I have spoken initially in an older blog entry "Open Storage - The (R)Evolution
" about ZFS and Hybrid Storage Pools. Now I would like to dive a bit deeper into this great feature.
ZFS is not just a filesystem. It is actually a hybrid filesystem and volume manager. These two functions are the main source of the flexibility of ZFS. Being hybrid means that ZFS manages storage differently than traditional solutions. Traditionally, you have a 1:1 mapping of filesystems to disk partitions, or alternately you have a 1:1 mapping of filesystems to logical volumes, each of which is made out of one ore more disks. In ZFS, all disks participate in one storage pool. Each filesystem can use all disk drives in a pool, and since the filesystem is not mapped to a volume, all space is shared! Space can be reserved, so that a single filesystem cannot fill up the whole pool and space reservations can be changed at will. Growing or shrinking of a filesystem isn't just painless, it is irrelevant!
The definition of hybrid storage within ZFS goes even further! A storage pool can have more than just logical volumes or partitions. You can split the pool into three different areas:
- ZIL - ZFS Intend Log
- Read / Write Cache Pool
- High Capacity Pool
By using different devices for each position above, you can tremendously increase the performance of your filesystem.
ZFS Intend Log (ZIL)
All file system related system calls are logged as transaction records by the ZIL. The transaction records contain sufficient information to replay them back in the event of a system crash.
The ZIL performance is critical for performance of synchronous writes.
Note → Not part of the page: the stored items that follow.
-- ==== Sys2Proof/Machine/Pump.lean ====
section
/-! DEFINITION. The Pump: XSEND, XFETCH and XADD (R285 to R294), its transactions and their schedule (R288, R302, R304), their
ends and signals (R284, R289 to R293), and the Link fault (R292, R410). -/

namespace Sys2Proof.Machine

/-! ## Issue (R285 to R287, R293, R294) -/

/-- Whether a pointer is the issuer's private memory or cistern. -/
def isLocal01 (p : DWord) : Bool := birthOf p = 0xFFF && serialOf p < 2

/-- The transfer that a thread's registers give, with its multicast mask (R286). DESIGN CHOICE (log 66): bits 63:48 of the mask's
register pair are ignored. -/
def Thread.transferOf (x : Thread) (f : Fields) (code : XCode) : Option (XferOp × Nat) :=
  let d := f.dst.toNat
  let mc := decide (code = .send) && d % 2 = 1
  let n := f.sc.toNat
  (x.src64 f.sa).bind fun dst => (x.b64 f).map fun src =>
    let len := (x.reg (n + 2)).toNat
    ({ code := code, dst := dst, src := src, len := len, int := decide (code = .add) && d / 4 % 2 = 1, mc := mc,
       handle := if d / 2 % 2 = 1 then some (x.pair n) else none, nb := if f.modSig then some f.modNb else none
       nbBytes := if code = .fetch then len else 0, sfmt := if code ≠ .add then 9 else if d / 4 % 2 = 1 then 12 else 0
       dfmt := if code ≠ .add then 9 else if d / 4 % 2 = 1 then 12 else 0 : XferOp }, if mc then (x.pair (n + 4)).toNat % 2 ^ 48 else 0)

/-- The spaces of a transfer's pointers (R287): destination, then source. -/
def XferOp.dstSpace (x : XferOp) : Bool :=
  match x.code with
  | .send => if x.mc then isCistern x.dst else isGlobal x.dst
  | .fetch => isGlobal x.dst || isLocal01 x.dst
  | .add => isGlobal x.dst
def XferOp.srcSpace (x : XferOp) : Bool := isGlobal x.src || (x.code ≠ .fetch && isLocal01 x.src)

/-- The chip-local checks of R232 for n bytes. -/
def State.localCheck (s : State) (t : ThreadId) (p : DWord) (n : Nat) : Bool :=
  if birthOf p ≠ 0xFFF then true
  else if serialOf p = 0 then offsetOf p + n ≤ (s.launchOf t.cohort).priv'
  else s.ownsBytes t.cohort.toCore (s.partOf t.cohort) (offsetOf p) n

/-- The precise trap of a transfer, if any, in the order of R287. -/
def State.transferTrap (s : State) (t : ThreadId) (x : XferOp) (mask : Nat) : Option (TrapKind × Nat × DWord) :=
  let long := fun p => offsetOf p + x.len > 2 ^ 30
  let far := fun (h : DWord) => if x.mc then h.toNat ≥ 16 else bitsOf h.toNat 27 4 ≠ 0 || birthOf h ≥ 0xFFE
  if x.len = 0 || x.len > 2 ^ 24 || (x.code = .add && x.len % 4 ≠ 0) then some (.illegalOperand, 0, 0)
  else if x.handle.any far then some (.illegalOperand, 0, 0)
  else if x.mc && (mask = 0 || maskOutside t mask || !isCistern x.dst) then some (.illegalOperand, 0, 0)
  else if !x.dstSpace then some (.memoryFault, 0x12, x.dst)
  else if !x.srcSpace then some (.memoryFault, 0x12, x.src)
  else if long x.dst then some (.memoryFault, 0x11, x.dst)
  else if long x.src then some (.memoryFault, 0x11, x.src)
  else if x.code = .add && offsetOf x.dst % 4 ≠ 0 then some (.memoryFault, 0x10, x.dst)
  else if x.code = .add && offsetOf x.src % 4 ≠ 0 then some (.memoryFault, 0x10, x.src)
  else if !x.mc && !s.localCheck t x.dst x.len then some (.memoryFault, 3, x.dst)
  else if !s.localCheck t x.src x.len then some (.memoryFault, 3, x.src)
  else none

/-- The shares of a transfer: the cores of a multicast, or the issuer's own claim on its cistern (R288, R293). -/
def State.transferShares (s : State) (t : ThreadId) (x : XferOp) (mask : Nat) : List Share :=
  if !isCistern x.dst then []
  else
    let lines := linesOf (offsetOf x.dst) x.len
    if x.mc then (maskCores mask).map fun n =>
      let d := s.shareDropped t n (offsetOf x.dst) x.len
      { core := n, claims := if d then [] else lines, dropped := d }
    else [{ core := t.cohort.core, claims := lines }]

/-- The 4 KiB blocks of a destination. -/
def XferOp.blocks (x : XferOp) : List Nat :=
  let b := offsetOf x.dst / 4096
  (List.range ((offsetOf x.dst + x.len - 1) / 4096 + 1 - b)).map (b + ·)
/-- The transactions of a transfer: block b, of share i of a multicast as i × 2^18 + b. -/
def XferOp.transactions (x : XferOp) : List Nat :=
  if x.mc then (List.range x.shares.length).flatMap fun i => if (x.shares.getD i {}).dropped then [] else x.blocks.map (2 ^ 18 * i + ·)
  else x.blocks

/-- One of the three transfer words: each executing thread queues its own on its die (R285, R294). -/
def State.transferWord (s : State) (i : Instr) (f : Fields) (code : XCode) : Host.Outcome State Fault Refusal :=
  let hold := fun (s : State) (_ : Bundle) (ts : List ThreadId) =>
    if ts.any fun t =>
        let vf := (s.cohort t.cohort).vf
        decide ((Tab.getD (s.die t.cohort.toDie).queues vf []).length + (ts.filter fun u => (s.cohort u.cohort).vf = vf).length > 256) then some 5
    else none
  s.runThreads i hold fun _ b t s =>
    orTrap ((s.thread t).transferOf f code) fun (x, m) =>
    match s.transferTrap t x m with
    | some (k, c, p) => .trap k c p 0
    | none =>
      let sh := s.transferShares t x m
      if s.sharesHeld t sh then .held
      else
        let o := s.newOp b t (some 4) (.clock 255)
        let s := s.claimShares t sh
        let x := { x with shares := sh, slot := if f.modG then some (s.bindSlot t.cohort f.modSlot) else none, issued := s.now, fork := s.nextId }
        let (id, s) := s.addOp { o with body := .xfer { x with todo := x.transactions } }
        let vf := (s.cohort t.cohort).vf
        .done (s.modDie t.cohort.toDie fun d => { d with queues := Tab.put d.queues vf (Tab.getD d.queues vf [] ++ [id]) })

/-- R286, R289. -/
def execXsend (f : Fields) (s : State) := s.transferWord (.xsend f) f .send
/-- R286, R290. -/
def execXfetch (f : Fields) (s : State) := s.transferWord (.xfetch f) f .fetch
/-- R286, R291. -/
def execXadd (f : Fields) (s : State) := s.transferWord (.xadd f) f .add

/-! ## Performing a transaction (R288, R289 to R293, R304) -/

/-- A global pointer that transfers do not reach: no object bears its serial. -/
def State.xferSpace (s : State) (p : DWord) : Option Nat :=
  if isGlobal p && (s.obj? p).isNone then some (if (s.window? p).isSome then 3 else 2) else none
def State.xferRead (s : State) (t : ThreadId) (p : DWord) (n : Nat) : Except Nat (List Byte) :=
  if n = 0 then .ok [] else match s.xferSpace p with | some c => .error c | none => s.engineRead t p n
def State.xferWrite (s : State) (t : ThreadId) (p : DWord) (bs : List Byte) (id : Nat) (edges : List Edge) : Except Nat State :=
  if bs = [] then .ok s else match s.xferSpace p with | some c => .error c | none => s.engineWrite t p bs id edges
/-- Whether bytes of a transaction, n of them at a, need the old bytes of a failed line: one that its len bytes at b do not cover (R288,
R367). -/
def State.partFails (s : State) (a n b len : Nat) : Bool :=
  !inCistern a && (blocksOf a n).any fun l => !(b ≤ l * 64 && l * 64 + 64 ≤ b + len) && s.lineFails l
/-- The lines that n bytes at a have been written over are whole (R367, R411). -/
def State.heal (s : State) (a n : Nat) : State :=
  if (blocksOf a n).any s.lineFails then { s with failed := s.failed.filter fun l => !coversLine a n l }.l2Use a n true else s
/-- Bytes pos and on of a transaction's len at a pointer are written; its last bytes make the lines whole that it covers (R288, R367). -/
def State.partWrite (s : State) (t : ThreadId) (p : DWord) (pos len : Nat) (bs : List Byte) (id : Nat) (edges : List Edge) (adds : Bool) :
    Except Nat State :=
  match s.xferSpace p with
  | some c => .error c
  | none => match (s.reach t p bs.length true).here p with
    | .place a =>
      if s.partFails a bs.length (a - pos) len then .error 4
      else
        let s := s.engineStore t p a bs id edges adds
        .ok (if pos + bs.length = len then s.heal (a - pos) len else s)
    | .fail c => .error c
    | .transit => .error 2

/-- Whether a read of a transfer must wait: also for the presence bits of a cistern source (R213, R288). -/
def State.xferReadWaits (s : State) (t : ThreadId) (fork : Nat) (p : DWord) (n : Nat) : Bool :=
  n ≠ 0 && (s.engineWaits t fork p n false
    || (isCistern p && !s.presentAll t.cohort.toCore (offsetOf p) n))
def State.xferWriteWaits (s : State) (t : ThreadId) (fork : Nat) (p : DWord) (n : Nat) : Bool :=
  n ≠ 0 && s.engineWaits t fork p n true
/-- What a transfer does that waits at n bytes: where only their holder keeps it, it takes a place there (R147, R187). -/
def State.xferWait (s : State) (t : ThreadId) (fork : Nat) (p : DWord) (n : Nat) (wr : Bool) : State :=
  s.engineWait t fork (!wr && isCistern p && !s.presentAll t.cohort.toCore (offsetOf p) n) p n wr
/-- Whether a share of a multicast lies on another core than the issuer's. -/
def XferOp.far (x : XferOp) (t : ThreadId) (e : Nat) : Bool := x.mc && (x.shares.getD (e / 2 ^ 18) {}).core ≠ t.cohort.core

/-- Whether transaction e of a transfer can begin now. -/
def State.xferReady (s : State) (t : ThreadId) (x : XferOp) (e : Nat) : Bool :=
  let (lo, n) := x.piece (e % 2 ^ 18)
  let (so, sn) := x.srcSpan lo n
  let (co, cn) := x.scaleSpan lo n
  !(s.xferReadWaits t x.fork (ptrAdd x.src so) sn
    || (x.scaleIn && s.xferReadWaits t x.fork (ptrAdd x.scale co) cn)
    || (x.scaleOut && s.xferWriteWaits t x.fork (ptrAdd x.scale co) cn)
    || (!x.far t e && s.xferWriteWaits t x.fork (ptrAdd x.dst lo) n))

/-- A firing that takes no part in its reduction slot: the round's other firings end with ERR (R303). -/
def State.spoil (s : State) (id : Nat) (x : XferOp) : State :=
  match x.red with
  | none => s
  | some k => { s with redSlots := s.redSlots.map fun j (r : RedSlot) => if j = k then r.spoil id else r }

/-- The end of a transfer or firing: its claims end, the signals that it still owes are sent, a fault is deferred to its thread, and an
entry whose firing faults retires; what a firing has read from comes before its entry's end (R253, R288, R292, R293, R298, R301).
Firings that wait for a switch's add that it carries share its fault (R303). -/
def State.endXfer (s : State) (id : Nat) (o : Op) (x : XferOp) (err : Option (Nat × DWord)) (discarded : Bool) : State :=
  let t := o.thread
  let d := t.cohort.toDie
  let err := match err with | some e => some e | none => x.err.map fun c => (c, if x.cut then x.errAt else x.dst)
  let bad := err.isSome || discarded
  let s := x.shares.foldl (fun s y => s.unclaim (shareCore t y) y.claims) s
  let s := if x.signalled then s else (s.xferRemote id o x bad).2
  let s := s.xferSignals id o x bad
  let s := s.modDie d fun y => { y with queues := y.queues.map fun q => (q.1, q.2.filter (· ≠ id)) }
  let s := s.closeOp id
  let s := if bad then s.spoil id x else s
  let s := if x.sum && err.isSome then { s with ops := s.ops.map fun _ (p : Op) => match p.body with
      | .xfer y => if y.rides = some id then { p with body := .xfer { y with err := err.map (·.1), rides := none } } else p
      | _ => p } else s
  let s := match x.slotOf.bind fun k => (Tab.get? (s.die d).slots k).map fun e => (k, e) with
    | some (k, e) => s.modDie d fun y => { y with slots := Tab.put y.slots k { e with heard := join e.heard o.know } }
    | none => s
  match x.slotOf.bind fun k => (Tab.get? (s.die d).slots k).map fun e => (k, e) with
  | none => match err with
    | some (c, p) => s.deferEngine t id o 4 c p x.dst x.nb none
    | none => s
  | some (k, e) => match err with
    | some (c, p) => (s.retireSlot d k (4 + 256 * c)).deferEngine t id o 6 c p e.addr (some (e.entry.ctrl / 2 ^ 18 % 16)) none
    | none => s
A common application that issues synchronous writes is a database. This means that all of these writes run at the speed of the ZIL.
Synchronous writes can be quickly written and acknowledged by the "slog" in ZFS jargon to the client before the data is written to the storage pool. The slog is used only for small transactions while large transactions use the main storage pool – it's tough to beat the raw throughput of large numbers of disks. A flash-based log device would be ideally suited for a ZFS slog. Using such a device with ZFS can reduce, latencies of small transactions to a range of 100-200µs.
Read Cache Pool
How many data on your traditional storage systems are active data? 5%? 10%? Wouldn't it be nice to have a low latency solid storage that delivers you the information in time and without additional IO on your traditional storage (disks)? Is your RAM not sufficient to store all hot read data or is it too expensive to have 256GB RAM?
That is exactly where the read cache pool has it's role.
ZFS and most other filesystems use a L1ARC (Adaptive Replacement Cache) that resides in your RAM memory. The drawback of this is that it is not solid and very expensive. Not solid means after each reboot you rely for a certain time on your traditional storage until the cache has been rebuilt for optimal performance.
The people from the ZFS team have now also implemented a L2ARC that can use whatever device to improve your read performance!
The level 2 ARC (L2ARC) is a cache layer in-between main memory and the disk. It uses dedicated storage devices to hold cached data, which are populated using large infrequent writes. The main role of this cache is to boost the performance of random read workloads. The intended L2ARC devices include short-stroked disks, solid state disks, and other media with substantially faster read latency than disk.
Imagine a 10TB file system with a 1TB SSD L2ARC! Screaming fast!
High Capacitiy Pool
The high capacity pool now just takes care for the mass storage. You can basically go with low performing high capacity disks as most of your IO/s are being handled in the L2ARC and ZIL.
Old fashioned Storage vs the new Fashion
The following pictures illustrate the historic view of filesystems and storage versus the actual view and implementation:
By combining the use of flash as an intent-log to reduce write latency with flash as a cache to reduce read latency, we create a system that performs far better and consumes less power than a traditional system at similar cost. It's now possible to construct systems with a precise mix of write-optimized flash, flash for caching, DRAM, and cheap disks designed specifically to achieve the right balance of cost and performance for any given workload with data automatically handled by the appropriate level of the hierarchy. Most generally, this new flash tier can be thought of as a radical form of hierarchical storage management (HSM) without the need for explicit management.
ZFS allows Flash to join DRAM and commodity disks to form a hybrid pool automatically used by ZFS to achieve the best price, performance and energy efficiency conceivable. Adding Flash will be like adding DRAM - once it's in, there's no new administration, just new capability.
And do you know what? All of those features are part of our recently announced Sun Storage 7000 Unified Storage Systems!